Las cenizas se mezclaron con la madera olorosa del promontorio que hacía de altar, y también con la arena seca de Nebraska. Las guardó en una vasija de cerámica pawnee, y hasta que no pasaron doce meses no se atrevió a abrirla, mirar los restos de su hijo y hundir las manos en aquella arena caliente. Al sacarlas, vio que algo se retorcía con elegancia lenta por entre los granos de ceniza. Un pequeño gusano, blanco como una cuajada fresca, le hizo soñar con la idea de las transmigraciones, de las reencarnaciones y de los karmas compensatorios. Los viejos, que se consideraban abuelos de Mikel, le apoyaron en su locura y le instruyeron en cómo hacer para devolver al joven a la vida. Un turpial gorjeador fue traído en una jaula escasa de barrotes de madera. Inocencio vio un pequeño pájaro de pecho amarillo limón y con una uve negra en la garganta. Les dejó hacer a los indios y se extasiaba con la idea que le habían prometido. En un teepee de atmósfera espesa por el humo de las hierbas sagradas, se celebró la ceremonia, de nuevo trufada de cánticos y danzas lacias y desganadas. El pajarillo, ávido por el ayuno de días, se alimentó con el pequeño gusano, tan rápido que a duras penas los ojos pudieron verlo. En un inglés balbuceante le hicieron saber que Mikel estaba ahora en el pájaro. Tras un instante de nuevos cánticos, se volvió a abrir la piel que hacía de puerta del teepee, y alguien trajo un coyote dulce, amaestrado, amigo de los Otoe. Ataron una pata del turpial a una pequeña estaca en el suelo para que no pudiera escapar, y al mover sus alas el perro se abalanzó sobre él para, de un solo bocado, desaparecer al pajarillo. Ahora tu hijo es el coyote, le dijeron a Inocencio los indios metidos a sacerdotes. El pastor vasco ya no sabía si había de esperar que entrara otra alimaña para comerse a el coyote, o si vendría un niño para matar al perro, o qué. Pero no, todo se detuvo. Los oficiantes consideraron que la transmisión había llegado al punto deseado, y le regalaron a Inocencio el animal con el alma de su hijo. Algo que era muy poco corriente, y que él había tenido la enorme fortuna de poder lleva a cabo.
Mikel

Inocencio estuvo a punto de aovejarse, que era como llamaban allí a volverse uno loco por la soledad del oficio. Pero Mikel le fue salvando de hundirse en la demencia gracias a sus carreras y a sus aullidos de perro-lobo-niño.

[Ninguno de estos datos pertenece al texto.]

-- ==== Sys2Proof/Machine/StJtag.lean ====
section
/-! DEFINITION. The test access port (R427). -/
namespace Sys2Proof.Machine

/-- What the chained outputs show: the function of the device, the update stage of the chain, or high impedance. -/
inductive PinMode where | system | chain | highz
deriving DecidableEq, Repr

/-- The port. ir: instruction code; chain: the update stage of the boundary-scan chain; captured: the balls captured last; dr: the register between TDI and TDO of IDCODE, none for the chain or the bypass bit; bypass: that bit; pins: what drives the outputs. -/
structure JtagSt where
  ir : Nat
  chain : List Bool
  captured : List Bool
  dr : Option Nat
  bypass : Bool
  pins : PinMode
deriving DecidableEq, Repr

/-- In test-logic reset with IDCODE selected. -/
def JtagSt.init : JtagSt := { ir := 2, chain := [], captured := [], dr := none, bypass := false, pins := .system }

end Sys2Proof.Machine
end

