-- ==== Sys2Proof/Machine/OpsTask.lean ====
section
/-! DEFINITION. Task release, the ready queues, dispatch and the on-deck slots (R302 to R306). -/
namespace Sys2Proof.Machine

/-- The record of task n. -/
def taskRec? (n : Nat) (s : State) : Option TaskRec := s.tsk.tasks.find? fun t => t.n == n

/-- The record of task n changed. -/
def updTask (n : Nat) (f : TaskRec → TaskRec) (s : State) : State :=
  { s with tsk := { s.tsk with tasks := s.tsk.tasks.map fun t => if t.n == n then f t else t } }

/-- State code of task n: 0 DORMANT, 1 IDLE, 2 READY, 3 ON_DECK, 4 RUNNING, 5 DELAYED. -/
def taskState (n : Nat) (s : State) : Nat := rd (O.TSK_STATE n) s % 16

/-- PENDING of task n. -/
def taskPending (n : Nat) (s : State) : Bool := rdBit (O.TSK_STATE n) 7 s

/-- Set the state code, keeping PENDING. -/
def setTaskState (n v : Nat) (s : State) : State := wr (O.TSK_STATE n) (v + 128 * b2n (taskPending n s)) s

/-- Set PENDING. -/
def setTaskPending (n : Nat) (b : Bool) (s : State) : State := wrBit (O.TSK_STATE n) 7 b s

/-- The list of READY and ON_DECK tasks, and TSK_READY_N with it. -/
def setOrder (l : List Nat) (s : State) : State := wr O.TSK_READY_N l.length { s with tsk := { s.tsk with order := l } }

/-- A task enters its queue at the tail. -/
def enqTail (n : Nat) (s : State) : State := setOrder (s.tsk.order.filter (· != n) ++ [n]) s

/-- A task enters its queue at the head. -/
def enqHead (n : Nat) (s : State) : State := setOrder (n :: s.tsk.order.filter (· != n)) s

/-- A task leaves the queues. -/
def deq (n : Nat) (s : State) : State := setOrder (s.tsk.order.filter (· != n)) s

/-- Task running on core c; 0xFFFF none. -/
def coreTask (c : Nat) (s : State) : Nat := rd (O.TSK_CORE_TASK c) s

/-- Task on deck of core c; 0xFFFF none. -/
def coreDeck (c : Nat) (s : State) : Nat := rd (O.TSK_CORE_ONDECK c) s

/-- Logical cores that have a powered physical core behind them (R296). -/
def liveCores (s : State) : List Nat :=
  (if isCell s then [0] else List.range 8).filter fun c => fld (rd O.TSK_CORE_MAP s) (4 * c + 3) (4 * c) != 15

/-- A port changed. -/
def updPort (c : Nat) (f : PortSt → PortSt) (s : State) : State :=
  { s with tsk := { s.tsk with ports := s.tsk.ports.modify c f } }

/-- The port of core c. -/
def port (c : Nat) (s : State) : PortSt := s.tsk.ports.getD c PortSt.init

/-- Core c starts running task n. -/
def coreStart (c n : Nat) (s : State) : State :=
  updPort c (fun p => { p with busySince := some (p.busySince.getD s.tick) }) (wr (O.TSK_CORE_TASK c) n s)

/-- Core c runs no task: TSK_CORE_BUSY takes the CORE cycles, two per tick. -/
def coreStop (c : Nat) (s : State) : State :=
  let d := match (port c s).busySince with | some t => 2 * (s.tick - t) | none => 0
  updPort c (fun p => { p with busySince := none }) (bumpN d (O.TSK_CORE_BUSY c) (wr (O.TSK_CORE_TASK c) 0xFFFF s))

/-- Priority of a task. -/
def prio (n : Nat) (s : State) : Nat := rd (O.TSK_PRIO n) s

/-- READY and ON_DECK tasks, priority 0 first, queue order within a priority (R305). -/
def candidates (s : State) : List Nat := (List.range 32).flatMap fun p => s.tsk.order.filter fun n => prio n s == p

/-- Empty the slot of core c; an ON_DECK occupant goes to the head of its priority queue (Table 11.3). -/
def unDeck (c : Nat) (s : State) : State :=
  let q := coreDeck c s
  if q == 0xFFFF then s else
  let s := wr (O.TSK_CORE_ONDECK c) 0xFFFF s
  if taskState q s == 3 then enqHead q (setTaskState q 2 s) else s

/-- Put task n into the slot of core c, displacing another. -/
def onDeck (c n : Nat) (s : State) : State :=
  if coreDeck c s == n then s else
  let s := wr (O.TSK_CORE_ONDECK c) n (unDeck c s)
  if taskState n s == 2 then setTaskState n 3 s else s

/-- The core whose slot holds task n. -/
def deckOf (n : Nat) (s : State) : Option Nat := (List.range 8).find? fun c => coreDeck c s == n

/-- Dispatch task t on core c: a running task goes to the slot of its core (R305, R306). -/
def dispatchOn (t c : Nat) (s : State) : State :=
  let p := coreTask c s
  let hit := coreDeck c s == t
  let s := match deckOf t s with | some d => wr (O.TSK_CORE_ONDECK d) 0xFFFF s | none => s
  let s := if p == 0xFFFF then s else onDeck c p (enqHead p (setTaskState p 2 s))
  let s := wr (O.TSK_LAST_CORE t) c (setTaskState t 4 (deq t s))
  bump (if hit then O.TSK_ONDECK_HITS c else O.TSK_ONDECK_MISSES c) (coreStart c t s)

/-- The core the listing of R305 chooses for task t. -/
def chooseCore (t : Nat) (s : State) : Option Nat :=
  let aff := (liveCores s).filter (bit (rd (O.TSK_AFFINITY t) s))
  let free := aff.filter fun c => coreTask c s == 0xFFFF
  let weak := aff.filter fun c => coreTask c s != 0xFFFF && prio (coreTask c s) s > prio t s
  let last := rd (O.TSK_LAST_CORE t) s
  if free.contains last then some last
  else match free with
  | c :: _ => some c
  | [] =>
    if weak.contains last then some last
    else
      let w := maxL (weak.map fun c => prio (coreTask c s) s)
      weak.find? fun c => prio (coreTask c s) s == w

/-- The placement loop of R305 over the candidates of the pass. -/
def placeAll : List Nat → State → State
  | [], s => s
  | t :: r, s => placeAll r (match chooseCore t s with | some c => dispatchOn t c s | none => s)

/-- The release instant of task n for period k in valve ticks (R303). -/
def relAt (n k : Nat) (s : State) : Nat := pOf k s + min (rd (O.TSK_OFFSET n) s) (tOf k s - 1)

/-- The first period no earlier than k that releases task n. -/
def relPeriodFrom (n k : Nat) (s : State) : Nat :=
  let d := max (rd (O.TSK_DIV n) s) 1
  k + (rd (O.TSK_PHASE n) s + d - k % d) % d

/-- The period of the next PERIOD release of task n (R303). -/
def nextRelPeriod (n : Nat) (s : State) : Nat :=
  let from_ := match taskRec? n s with | some t => (match t.lastK with | some k => k + 1 | none => 0) | none => 0
  relPeriodFrom n (max from_ (kNow s)) s

/-- The counter value of the next PERIOD or TICK release of an IDLE task. -/
def nextRelease (n : Nat) (s : State) : Option Nat :=
  match taskRec? n s with
  | none => none
  | some t =>
    match rd (O.TSK_KIND n) s with
    | 1 => if hasGrid s then some (tickOfVt (relAt n (nextRelPeriod n s) s) s) else none
    | 2 => t.nextTick.map fun x => x * rd O.TSK_TICK s
    | _ => none

/-- IDLE tasks whose PERIOD or TICK release is due within TSK_PREFETCH (R306). -/
def dueIdle (s : State) : List Nat :=
  (s.tsk.tasks.map (·.n)).filter fun n => taskState n s == 1 && (match nextRelease n s with | some t => t ≤ s.tick + rd O.TSK_PREFETCH s | none => false)

/-- The tasks that qualify for the slot of core c (R306): READY and ON_DECK tasks on no other slot, and tasks soon released whose priority beats that of the task on c. -/
def deckCands (c : Nat) (s : State) : List Nat :=
  let r := coreTask c s
  (candidates s ++ (dueIdle s).filter fun n => r == 0xFFFF || prio n s < prio r s).filter fun n =>
    bit (rd (O.TSK_AFFINITY n) s) c && (match deckOf n s with | some d => d == c | none => true)

/-- The occupant the slot of core c should have (R306): the first of the best priority, the one whose latest core is c before its equals; the present occupant stays unless that one is better. -/
def deckChoice (c : Nat) (s : State) : Nat :=
  let l := deckCands c s
  match (List.range 32).find? fun p => l.any fun n => prio n s == p with
  | none => 0xFFFF
  | some p =>
    let top := l.filter fun n => prio n s == p
    let home (n : Nat) : Bool := rd (O.TSK_LAST_CORE n) s == c
    let best := (top.find? home).getD (nth top 0 0xFFFF)
    let q := coreDeck c s
    if top.contains q && (home q || !home best) then q else best

/-- Refill the slots after a pass. -/
def fillDecks (s : State) : State :=
  each (liveCores s) (fun c s => let n := deckChoice c s; if n == 0xFFFF then unDeck c s else onDeck c n s) s

/-- A dispatcher pass (R305, R306). -/
def dispatchPass (s : State) : State := fillDecks (placeAll (candidates s) s)

/-- The dispatcher runs, and again while a task displaced from its slot has become READY (R305, Table 11.3); f bounds the passes. -/
def dispatchN : Nat → State → State
  | 0, s => s
  | f + 1, s =>
    let u := dispatchPass s
    if u.tsk.order.any fun n => taskState n u == 2 && taskState n s != 2 then dispatchN f u else u

/-- The dispatcher runs (R305, R306). -/
def dispatch (s : State) : State := dispatchN 256 s

/-- A task becomes READY by a release: context, buffer and release instant are set (Table 11.3). -/
def startInstance (n : Nat) (s : State) : State :=
  let e := rd (O.TSK_ENTRY n) s
  let sp := rd (O.TSK_STACK n) s
  enqTail n (setTaskState n 2 (bump (O.TSK_RELEASES n)
    (updTask n (fun t => { t with rel := s.tick, entry := e, stack := sp, wake := none, buf := [] }) s)))

/-- A release of task n (R304); a cell without its application part releases no application task (R376). -/
def release (n : Nat) (s : State) : State :=
  if 16 ≤ n && appLeftOut s then s else
  match taskState n s with
  | 0 => s
  | 1 =>
    let s := startInstance n s
    match deckOf n s with | some _ => setTaskState n 3 s | none => s
  | _ =>
    if rd (O.TSK_KIND n) s != 3 then s
    else if taskPending n s then bump (O.TSK_RELEASE_LOST n) s
    else setTaskPending n true s

/-- Event source e fires (R303): every enabled task bound to it is released, and the dispatcher runs. -/
def fireEvent (e : Nat) (s : State) : State :=
  let ns := (s.tsk.tasks.map (·.n)).filter fun n => rd (O.TSK_KIND n) s == 3 && rd (O.TSK_EVENT n) s == e && taskState n s != 0
  if ns.isEmpty then s else dispatch (each ns release s)

end Sys2Proof.Machine
end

En 1961 consiguió la residencia legal en aquella su tierra de acogida gracias a una ley emitida por el congreso y ratificada por el presidente Lyndon B. Johnson para incorporar a los pastores sin papeles en la vida social de los Estados Unidos de América.

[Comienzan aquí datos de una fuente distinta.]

/-- STICK of period k in slot j: the node's own at a head; below it that of the entry of period k - 1, else of the latest entry (R55). -/
def stickOf (j : Nat) (w : PeriodWork) (head : Bool) (s : State) : Nat :=
  if head then w.sticks.getD j 0
  else match (s.bal.works.find? fun x => x.k + 1 == w.k).bind (entryOf (slotArm j s)) with
  | some e => e.stick
  | none => match (slotSt j s).last with | some e => e.stick | none => w.sticks.getD j 0

/-- ins of R48. -/
def insFor (r : Report) (neg : Bool) : Bool := r.insPrev == (if neg then 2 else 1)

/-- The keys of the counted cells for a polarity and a direction (R47, R55). -/
def keysOf (l : List (Nat × Report)) (neg : Bool) (dir stick mask : Nat) : List Nat :=
  (l.filter fun h => !neg || h.2.fb).map fun h => makeKey dir h.2.vKey (insFor h.2 neg) h.2.w stick h.1 mask

/-- The counts of the counted cells (R65). -/
def countsOf (a : Nat) (sat part : Bool) (l : List (Nat × Report)) : ArmSum :=
  { arm := a, sat := sat, part := part, nAv := l.length, nFb := (l.filter (·.2.fb)).length, nIns := (l.filter fun h => h.2.insPrev == 1).length,
    nInsNeg := (l.filter fun h => h.2.insPrev == 2).length, vSum := low 32 (sumL (l.map fun h => h.2.vKey)) }

/-- The mean switching count of the counted cells (R43). -/
def meanSw (l : List (Nat × Report)) : Nat := sumL (l.map fun h => h.2.swHi) / max 1 l.length

/-- Counts shown for slot j. -/
def showCounts (j : Nat) (a : ArmSum) (s : State) : State :=
  wr (O.BAL_N_AV j) a.nAv (wr (O.BAL_N_FB j) a.nFb (wr (O.BAL_N_INS j) a.nIns (wr (O.BAL_V_SUM j) a.vSum s)))

/-- The n-th smallest of a rising list, counted from 1. -/
def nthKey (keys : List Nat) (n : Nat) : Nat := keys.getD (n - 1) 0xFFFFFFFF

/-- The listing of R56 over rising keys: count, fraction, SAT, threshold and carve keys, carve time, and whether the mask made the choice. -/
def selectKeys (keys : List Nat) (mag t : Nat) : Nat × Nat × Bool × Nat × Nat × Nat × Bool :=
  let nReq := mag / 65536
  let f0 := mag % 65536
  let elig := keys.length
  let sat : Bool := nReq > elig || (nReq == elig && f0 != 0)
  let n := if sat then elig else nReq
  let f := if sat then 0 else f0
  let kTh := if n == 0 then 0xFFFFFFFF else nthKey keys n
  let tc := if f != 0 && n < elig then min ((f * t + 32768) / 65536) (t - 1) else 0
  let kCarve := if 0 < tc then nthKey keys (n + 1) else 0xFFFFFFFF
  let tie : Bool := 0 < n && n < elig && nthKey keys n / 1024 == nthKey keys (n + 1) / 1024
  (n, f, sat, kTh, kCarve, tc, tie)

/-- Whether an entry asks for negative insertion. -/
def RefEntry.neg (e : RefEntry) : Bool := e.m < 0

/-- BAL_DIR_POL of a result. -/
def dirPol (e : RefEntry) (sat : Bool) : Nat := e.dir + 4 * b2n e.neg + 8 * b2n sat

/-- The selection of slot j for period k, once reference and report close are present (R56, R73). -/
def selectSlot (k j : Nat) (s : State) : State :=
  match work? k s with
  | none => s
  | some w =>
    if !w.closed.contains j || (aget w.sel j).isSome || w.ended then s
    else match entryOf (slotArm j s) w with
    | none => s
    | some e =>
      let head := heads j e s
      let st := stickOf j w head s
      let cnt := countedOf j w s
      let keys := sortBy (· ≤ ·) (keysOf cnt e.neg e.dir st (maskOf w.slalom))
      let (n, f, sat, kTh, kCarve, tc, tie) := selectKeys keys e.m.natAbs (tOf k s)
      let wref := if head then meanSw cnt else e.wearRef
      let r : Sel := { n := n, f := f, sat := sat, kTh := kTh, kCarve := kCarve, tCarve := tc, entry := e, stick := st, wearRef := wref,
                       wearGain := if head then slotCfg j 1 s else e.wearGain }
      let s := updSlot j (fun x => { x with sat := sat }) (updWork k (fun x => { x with sel := (j, r) :: x.sel }) s)
      let s := onlyIf sat (bump (O.BAL_SAT_PERIODS j)) (onlyIf tie (bump (O.BAL_TIE_PERIODS j)) s)
      let s := wr (O.BAL_N j) n (wr (O.BAL_F j) f (wr (O.BAL_K_TH j) kTh (wr (O.BAL_K_CARVE j) kCarve s)))
      wr (O.BAL_WEAR_REF j) wref (wr (O.BAL_T_CARVE j) tc (wr (O.BAL_DIR_POL j) (dirPol e sat) s))

/-- How a position of slot j that was not counted is charged (R52): 0 nothing, 1 BAL_MASK_EXCLUDED, 2 BAL_MISSING. -/
def chargeOf (idx : Nat) (w : PeriodWork) : Nat :=
  match aget w.heard idx with
  | none => 2
  | some r => if !r.avail then 0 else if !r.maskOk then 1 else 0

/-- PARTIAL of slot j: a position went uncounted for a reason other than AVAIL = 0 (R65). -/
def slotPartial (j : Nat) (w : PeriodWork) (s : State) : Bool := (awaited j s).any fun i => chargeOf i w != 0

/-- Bin of a key field a (R66). -/
def binOf (dir base shift a : Nat) : Nat :=
  let c (z : Int) (hi : Int) : Nat := (clampI z 0 hi).toNat
  match dir with
  | 1 => c (((a : Int) - (base : Int)) / ((2 ^ shift : Nat) : Int)) 63
  | 2 => c (((a : Int) - (65536 - (base : Int) - ((64 * 2 ^ shift : Nat) : Int))) / ((2 ^ shift : Nat) : Int)) 63
  | _ => c (((a : Int) - 32512) / 32) 15

/-- A histogram of key fields over n bins. -/
def histOf (n : Nat) (bins : List Nat) : List Nat := (List.range n).map fun b => satU 11 ((bins.filter (· == b)).length)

Por las tardes, tras volver de cabalgar seguido de Mikel para ver las tormentas o los tornados, el de Lekerika se sentaba en su porche a pelar una pieza de fruta, mientras el avispado coyote observaba hipnotizado, esgrimiendo un gesto cercano a la sonrisa, cómo conseguía siempre su padre desnudar la pieza dejando una sola y única monda larga como un muelle.